Abstract
The Meningococcus Genome Informatics Platform (MGIP) is a suite of computational tools for the analysis of multilocus sequence typing (MLST) data, at http://mgip.biology.gatech.edu. MLST is used to generate allelic profiles to characterize strains of Neisseria meningitidis, a major cause of bacterial meningitis worldwide. Neisseria meningitidis strains are characterized with MLST as specific sequence types (ST) and clonal complexes (CC) based on the DNA sequences at defined loci. These data are vital to molecular epidemiology studies of N. meningitidis, including outbreak investigations and population biology. MGIP analyzes DNA sequence trace files, returns individual allele calls and characterizes the STs and CCs. MGIP represents a substantial advance over existing software in several respects: (i) ease of use—MGIP is user friendly, intuitive and thoroughly documented; (ii) flexibility—because MGIP is a website, it is compatible with any computer with an internet connection, can be used from any geographic location, and there is no installation; (iii) speed—MGIP takes just over one minute to process a set of 96 trace files; and (iv) expandability—MGIP has the potential to expand to more loci than those used in MLST and even to other bacterial species.
INTRODUCTION
Epidemiological surveillance of Neisseria meningitidis necessitates molecular typing. Standard methods for molecular typing include, but are not limited to, restriction fragment length polymorphism (1), pulsed field gel electrophoresis (2), multilocus sequence typing (MLST) (3,4), and porA, porB and fetA typing (5–7). MLST is the most modern and widely used of these approaches, and it provides an unambiguous method for typing bacterial strains (8). In MLST, specific regions of seven housekeeping genes are sequenced, their alleles are determined, and then the allele calls are concatenated to produce a profile called the sequence type (ST), which may then be grouped into a larger population called a clonal complex (CC). MLST analysis used in conjunction with the molecular typing methods listed above can provide evidence of possible genetic and epidemiological relatedness of strains identified during outbreak investigations and routine surveillance (9).
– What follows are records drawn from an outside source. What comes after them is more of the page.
@[simp] theorem State.setSlot_power (s : State) (k : Nat) (x : Slot) : (s.setSlot k x).power = s.power := rfl
@[simp] theorem State.setSlot_straps (s : State) (k : Nat) (x : Slot) : (s.setSlot k x).straps = s.straps := rfl
@[simp] theorem State.setSlot_time (s : State) (k : Nat) (x : Slot) : (s.setSlot k x).time = s.time := rfl
@[simp] theorem State.setSlot_scanner (s : State) (k : Nat) (x : Slot) : (s.setSlot k x).scanner = s.scanner := rfl
@[simp] theorem State.setSlot_filter (s : State) (k : Nat) (x : Slot) : (s.setSlot k x).filter = s.filter := rfl
@[simp] theorem State.setSlot_flash (s : State) (k : Nat) (x : Slot) : (s.setSlot k x).flash = s.flash := rfl
@[simp] theorem State.setSlot_table (s : State) (k : Nat) (x : Slot) : (s.setSlot k x).table = s.table := rfl
@[simp] theorem State.setSlot_journal (s : State) (k : Nat) (x : Slot) : (s.setSlot k x).journal = s.journal := rfl
@[simp] theorem State.setSlot_press (s : State) (k : Nat) (x : Slot) : (s.setSlot k x).press = { s.press with slots := s.press.slots.set k x } := rfl
@[simp] theorem State.setSlot_link (s : State) (k : Nat) (x : Slot) : (s.setSlot k x).link = s.link := rfl
@[simp] theorem State.setSlot_store (s : State) (k : Nat) (x : Slot) : (s.setSlot k x).store = s.store := rfl
@[simp] theorem State.setSlot_pending (s : State) (k : Nat) (x : Slot) : (s.setSlot k x).pending = s.pending := rfl

@[simp] theorem State.setPermit_power (s : State) (p : Nat) (k : Option Nat) : (s.setPermit p k).power = s.power := rfl
@[simp] theorem State.setPermit_straps (s : State) (p : Nat) (k : Option Nat) : (s.setPermit p k).straps = s.straps := rfl
@[simp] theorem State.setPermit_time (s : State) (p : Nat) (k : Option Nat) : (s.setPermit p k).time = s.time := rfl
@[simp] theorem State.setPermit_scanner (s : State) (p : Nat) (k : Option Nat) : (s.setPermit p k).scanner = s.scanner := rfl
@[simp] theorem State.setPermit_filter (s : State) (p : Nat) (k : Option Nat) : (s.setPermit p k).filter = s.filter := rfl
@[simp] theorem State.setPermit_flash (s : State) (p : Nat) (k : Option Nat) : (s.setPermit p k).flash = s.flash := rfl
@[simp] theorem State.setPermit_table (s : State) (p : Nat) (k : Option Nat) : (s.setPermit p k).table = s.table := rfl
@[simp] theorem State.setPermit_journal (s : State) (p : Nat) (k : Option Nat) : (s.setPermit p k).journal = s.journal := rfl
@[simp] theorem State.setPermit_press (s : State) (p : Nat) (k : Option Nat) : (s.setPermit p k).press = { s.press with permits := s.press.permits.set p k } := rfl
@[simp] theorem State.setPermit_link (s : State) (p : Nat) (k : Option Nat) : (s.setPermit p k).link = s.link := rfl
@[simp] theorem State.setPermit_store (s : State) (p : Nat) (k : Option Nat) : (s.setPermit p k).store = s.store := rfl
@[simp] theorem State.setPermit_pending (s : State) (p : Nat) (k : Option Nat) : (s.setPermit p k).pending = s.pending := rfl

@[simp] theorem State.setQueue_power (s : State) (q : List Nat) : (s.setQueue q).power = s.power := rfl
@[simp] theorem State.setQueue_straps (s : State) (q : List Nat) : (s.setQueue q).straps = s.straps := rfl
@[simp] theorem State.setQueue_time (s : State) (q : List Nat) : (s.setQueue q).time = s.time := rfl
@[simp] theorem State.setQueue_scanner (s : State) (q : List Nat) : (s.setQueue q).scanner = s.scanner := rfl
@[simp] theorem State.setQueue_filter (s : State) (q : List Nat) : (s.setQueue q).filter = s.filter := rfl
@[simp] theorem State.setQueue_flash (s : State) (q : List Nat) : (s.setQueue q).flash = s.flash := rfl
@[simp] theorem State.setQueue_table (s : State) (q : List Nat) : (s.setQueue q).table = s.table := rfl
@[simp] theorem State.setQueue_journal (s : State) (q : List Nat) : (s.setQueue q).journal = s.journal := rfl
@[simp] theorem State.setQueue_press (s : State) (q : List Nat) : (s.setQueue q).press = { s.press with queue := q } := rfl
@[simp] theorem State.setQueue_link (s : State) (q : List Nat) : (s.setQueue q).link = s.link := rfl
@[simp] theorem State.setQueue_store (s : State) (q : List Nat) : (s.setQueue q).store = s.store := rfl
@[simp] theorem State.setQueue_pending (s : State) (q : List Nat) : (s.setQueue q).pending = s.pending := rfl

@[simp] theorem State.setInhibit_power (s : State) (b : Bool) : (s.setInhibit b).power = s.power := rfl
@[simp] theorem State.setInhibit_straps (s : State) (b : Bool) : (s.setInhibit b).straps = s.straps := rfl
@[simp] theorem State.setInhibit_time (s : State) (b : Bool) : (s.setInhibit b).time = s.time := rfl
@[simp] theorem State.setInhibit_scanner (s : State) (b : Bool) : (s.setInhibit b).scanner = s.scanner := rfl
@[simp] theorem State.setInhibit_filter (s : State) (b : Bool) : (s.setInhibit b).filter = s.filter := rfl
@[simp] theorem State.setInhibit_flash (s : State) (b : Bool) : (s.setInhibit b).flash = s.flash := rfl
@[simp] theorem State.setInhibit_table (s : State) (b : Bool) : (s.setInhibit b).table = s.table := rfl
@[simp] theorem State.setInhibit_journal (s : State) (b : Bool) : (s.setInhibit b).journal = s.journal := rfl
@[simp] theorem State.setInhibit_press (s : State) (b : Bool) : (s.setInhibit b).press = { s.press with inhibit := b } := rfl
@[simp] theorem State.setInhibit_link (s : State) (b : Bool) : (s.setInhibit b).link = s.link := rfl
@[simp] theorem State.setInhibit_store (s : State) (b : Bool) : (s.setInhibit b).store = s.store := rfl
@[simp] theorem State.setInhibit_pending (s : State) (b : Bool) : (s.setInhibit b).pending = s.pending := rfl

@[simp] theorem State.setScanner_power (s : State) (x : Scanner) : (s.setScanner x).power = s.power := rfl
@[simp] theorem State.setScanner_straps (s : State) (x : Scanner) : (s.setScanner x).straps = s.straps := rfl
@[simp] theorem State.setScanner_time (s : State) (x : Scanner) : (s.setScanner x).time = s.time := rfl
@[simp] theorem State.setScanner_scanner (s : State) (x : Scanner) : (s.setScanner x).scanner = x := rfl
@[simp] theorem State.setScanner_filter (s : State) (x : Scanner) : (s.setScanner x).filter = s.filter := rfl
@[simp] theorem State.setScanner_flash (s : State) (x : Scanner) : (s.setScanner x).flash = s.flash := rfl
@[simp] theorem State.setScanner_table (s : State) (x : Scanner) : (s.setScanner x).table = s.table := rfl
@[simp] theorem State.setScanner_journal (s : State) (x : Scanner) : (s.setScanner x).journal = s.journal := rfl
@[simp] theorem State.setScanner_press (s : State) (x : Scanner) : (s.setScanner x).press = s.press := rfl
@[simp] theorem State.setScanner_link (s : State) (x : Scanner) : (s.setScanner x).link = s.link := rfl
@[simp] theorem State.setScanner_store (s : State) (x : Scanner) : (s.setScanner x).store = s.store := rfl
@[simp] theorem State.setScanner_pending (s : State) (x : Scanner) : (s.setScanner x).pending = s.pending := rfl

@[simp] theorem State.setModules_power (s : State) (x : List ModuleRecord) : (s.setModules x).power = s.power := rfl
@[simp] theorem State.setModules_straps (s : State) (x : List ModuleRecord) : (s.setModules x).straps = s.straps := rfl
@[simp] theorem State.setModules_time (s : State) (x : List ModuleRecord) : (s.setModules x).time = s.time := rfl
@[simp] theorem State.setModules_scanner (s : State) (x : List ModuleRecord) : (s.setModules x).scanner = { s.scanner with modules := x } := rfl
@[simp] theorem State.setModules_filter (s : State) (x : List ModuleRecord) : (s.setModules x).filter = s.filter := rfl
@[simp] theorem State.setModules_flash (s : State) (x : List ModuleRecord) : (s.setModules x).flash = s.flash := rfl
@[simp] theorem State.setModules_table (s : State) (x : List ModuleRecord) : (s.setModules x).table = s.table := rfl
@[simp] theorem State.setModules_journal (s : State) (x : List ModuleRecord) : (s.setModules x).journal = s.journal := rfl
@[simp] theorem State.setModules_press (s : State) (x : List ModuleRecord) : (s.setModules x).press = s.press := rfl
@[simp] theorem State.setModules_link (s : State) (x : List ModuleRecord) : (s.setModules x).link = s.link := rfl
@[simp] theorem State.setModules_store (s : State) (x : List ModuleRecord) : (s.setModules x).store = s.store := rfl
@[simp] theorem State.setModules_pending (s : State) (x : List ModuleRecord) : (s.setModules x).pending = s.pending := rfl

@[simp] theorem State.setJournal_power (s : State) (x : Journal) : (s.setJournal x).power = s.power := rfl
@[simp] theorem State.setJournal_straps (s : State) (x : Journal) : (s.setJournal x).straps = s.straps := rfl
@[simp] theorem State.setJournal_time (s : State) (x : Journal) : (s.setJournal x).time = s.time := rfl
@[simp] theorem State.setJournal_scanner (s : State) (x : Journal) : (s.setJournal x).scanner = s.scanner := rfl
@[simp] theorem State.setJournal_filter (s : State) (x : Journal) : (s.setJournal x).filter = s.filter := rfl
@[simp] theorem State.setJournal_flash (s : State) (x : Journal) : (s.setJournal x).flash = s.flash := rfl
@[simp] theorem State.setJournal_table (s : State) (x : Journal) : (s.setJournal x).table = s.table := rfl
@[simp] theorem State.setJournal_journal (s : State) (x : Journal) : (s.setJournal x).journal = x := rfl
@[simp] theorem State.setJournal_press (s : State) (x : Journal) : (s.setJournal x).press = s.press := rfl
@[simp] theorem State.setJournal_link (s : State) (x : Journal) : (s.setJournal x).link = s.link := rfl
@[simp] theorem State.setJournal_store (s : State) (x : Journal) : (s.setJournal x).store = s.store := rfl
@[simp] theorem State.setJournal_pending (s : State) (x : Journal) : (s.setJournal x).pending = s.pending := rfl

@[simp] theorem State.append_power (s : State) (l : Lane) (r : Record) : (s.append l r).power = s.power := rfl
@[simp] theorem State.append_straps (s : State) (l : Lane) (r : Record) : (s.append l r).straps = s.straps := rfl
@[simp] theorem State.append_time (s : State) (l : Lane) (r : Record) : (s.append l r).time = s.time := rfl
@[simp] theorem State.append_scanner (s : State) (l : Lane) (r : Record) : (s.append l r).scanner = s.scanner := rfl
@[simp] theorem State.append_filter (s : State) (l : Lane) (r : Record) : (s.append l r).filter = s.filter := rfl
@[simp] theorem State.append_flash (s : State) (l : Lane) (r : Record) : (s.append l r).flash = s.flash := rfl
@[simp] theorem State.append_table (s : State) (l : Lane) (r : Record) : (s.append l r).table = s.table := rfl
@[simp] theorem State.append_journal (s : State) (l : Lane) (r : Record) : (s.append l r).journal = s.journal.setLane l (s.lane l ++ [r]) := rfl
@[simp] theorem State.append_press (s : State) (l : Lane) (r : Record) : (s.append l r).press = s.press := rfl
@[simp] theorem State.append_link (s : State) (l : Lane) (r : Record) : (s.append l r).link = s.link := rfl
@[simp] theorem State.append_store (s : State) (l : Lane) (r : Record) : (s.append l r).store = s.store := rfl
@[simp] theorem State.append_pending (s : State) (l : Lane) (r : Record) : (s.append l r).pending = s.pending := rfl

@[simp] theorem State.dropRecords_power (s : State) (l : Lane) (n : Nat) : (s.dropRecords l n).power = s.power := rfl
@[simp] theorem State.dropRecords_straps (s : State) (l : Lane) (n : Nat) : (s.dropRecords l n).straps = s.straps := rfl
@[simp] theorem State.dropRecords_time (s : State) (l : Lane) (n : Nat) : (s.dropRecords l n).time = s.time := rfl
@[simp] theorem State.dropRecords_scanner (s : State) (l : Lane) (n : Nat) : (s.dropRecords l n).scanner = s.scanner := rfl
@[simp] theorem State.dropRecords_filter (s : State) (l : Lane) (n : Nat) : (s.dropRecords l n).filter = s.filter := rfl
@[simp] theorem State.dropRecords_flash (s : State) (l : Lane) (n : Nat) : (s.dropRecords l n).flash = s.flash := rfl
@[simp] theorem State.dropRecords_table (s : State) (l : Lane) (n : Nat) : (s.dropRecords l n).table = s.table := rfl
@[simp] theorem State.dropRecords_journal (s : State) (l : Lane) (n : Nat) : (s.dropRecords l n).journal = s.journal.setLane l ((s.lane l).drop n) := rfl
@[simp] theorem State.dropRecords_press (s : State) (l : Lane) (n : Nat) : (s.dropRecords l n).press = s.press := rfl
@[simp] theorem State.dropRecords_link (s : State) (l : Lane) (n : Nat) : (s.dropRecords l n).link = s.link := rfl
@[simp] theorem State.dropRecords_store (s : State) (l : Lane) (n : Nat) : (s.dropRecords l n).store = s.store := rfl
@[simp] theorem State.dropRecords_pending (s : State) (l : Lane) (n : Nat) : (s.dropRecords l n).pending = s.pending := rfl

@[simp] theorem State.setModulePending_power (s : State) (i : Nat) (x : Option ModuleItem) : (s.setModulePending i x).power = s.power := rfl
@[simp] theorem State.setModulePending_straps (s : State) (i : Nat) (x : Option ModuleItem) : (s.setModulePending i x).straps = s.straps := rfl
@[simp] theorem State.setModulePending_time (s : State) (i : Nat) (x : Option ModuleItem) : (s.setModulePending i x).time = s.time := rfl
@[simp] theorem State.setModulePending_scanner (s : State) (i : Nat) (x : Option ModuleItem) : (s.setModulePending i x).scanner = s.scanner := rfl
@[simp] theorem State.setModulePending_filter (s : State) (i : Nat) (x : Option ModuleItem) : (s.setModulePending i x).filter = s.filter := rfl
@[simp] theorem State.setModulePending_flash (s : State) (i : Nat) (x : Option ModuleItem) : (s.setModulePending i x).flash = s.flash := rfl
@[simp] theorem State.setModulePending_table (s : State) (i : Nat) (x : Option ModuleItem) : (s.setModulePending i x).table = s.table := rfl
@[simp] theorem State.setModulePending_press (s : State) (i : Nat) (x : Option ModuleItem) : (s.setModulePending i x).press = s.press := rfl
@[simp] theorem State.setModulePending_link (s : State) (i : Nat) (x : Option ModuleItem) : (s.setModulePending i x).link = s.link := rfl
@[simp] theorem State.setModulePending_store (s : State) (i : Nat) (x : Option ModuleItem) : (s.setModulePending i x).store = s.store := rfl
@[simp] theorem State.setModulePending_pending (s : State) (i : Nat) (x : Option ModuleItem) : (s.setModulePending i x).pending = s.pending := rfl

@[simp] theorem State.setOutputPending_power (s : State) (o : Nat) (x : Option OutputItem) : (s.setOutputPending o x).power = s.power := rfl
@[simp] theorem State.setOutputPending_straps (s : State) (o : Nat) (x : Option OutputItem) : (s.setOutputPending o x).straps = s.straps := rfl
@[simp] theorem State.setOutputPending_time (s : State) (o : Nat) (x : Option OutputItem) : (s.setOutputPending o x).time = s.time := rfl
@[simp] theorem State.setOutputPending_scanner (s : State) (o : Nat) (x : Option OutputItem) : (s.setOutputPending o x).scanner = s.scanner := rfl
@[simp] theorem State.setOutputPending_filter (s : State) (o : Nat) (x : Option OutputItem) : (s.setOutputPending o x).filter = s.filter := rfl
@[simp] theorem State.setOutputPending_flash (s : State) (o : Nat) (x : Option OutputItem) : (s.setOutputPending o x).flash = s.flash := rfl
@[simp] theorem State.setOutputPending_table (s : State) (o : Nat) (x : Option OutputItem) : (s.setOutputPending o x).table = s.table := rfl
@[simp] theorem State.setOutputPending_press (s : State) (o : Nat) (x : Option OutputItem) : (s.setOutputPending o x).press = s.press := rfl
@[simp] theorem State.setOutputPending_link (s : State) (o : Nat) (x : Option OutputItem) : (s.setOutputPending o x).link = s.link := rfl
@[simp] theorem State.setOutputPending_store (s : State) (o : Nat) (x : Option OutputItem) : (s.setOutputPending o x).store = s.store := rfl
@[simp] theorem State.setOutputPending_pending (s : State) (o : Nat) (x : Option OutputItem) : (s.setOutputPending o x).pending = s.pending := rfl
Epidemiological surveillance laboratories world-wide perform MLST using PCR and Sanger sequencing. Standard primers are used to amplify each of the seven loci, and the PCR fragments are then characterized using dye-terminator sequencing. The resulting trace files are interpreted by a computer or a human and are converted into unambiguous sequences (base calling). Some computer programs that will make base calls are Phred (10,11) and SeqMan (DNASTAR SeqMan Pro, Madison, WI). If there is more than one sequence read per locus, then those sequences must be assembled to generate a single consensus sequence. Computer programs that can perform assembly include Phrap (12) and SeqMan. The last step in MLST analysis is to determine the allele of the gene by comparing the consensus sequence of the trace files to a database of known allele sequences. In MLST, even a single nucleotide difference is sufficient to define a new allele and thus the comparison between the consensus sequence and the allelic database must be unambiguous.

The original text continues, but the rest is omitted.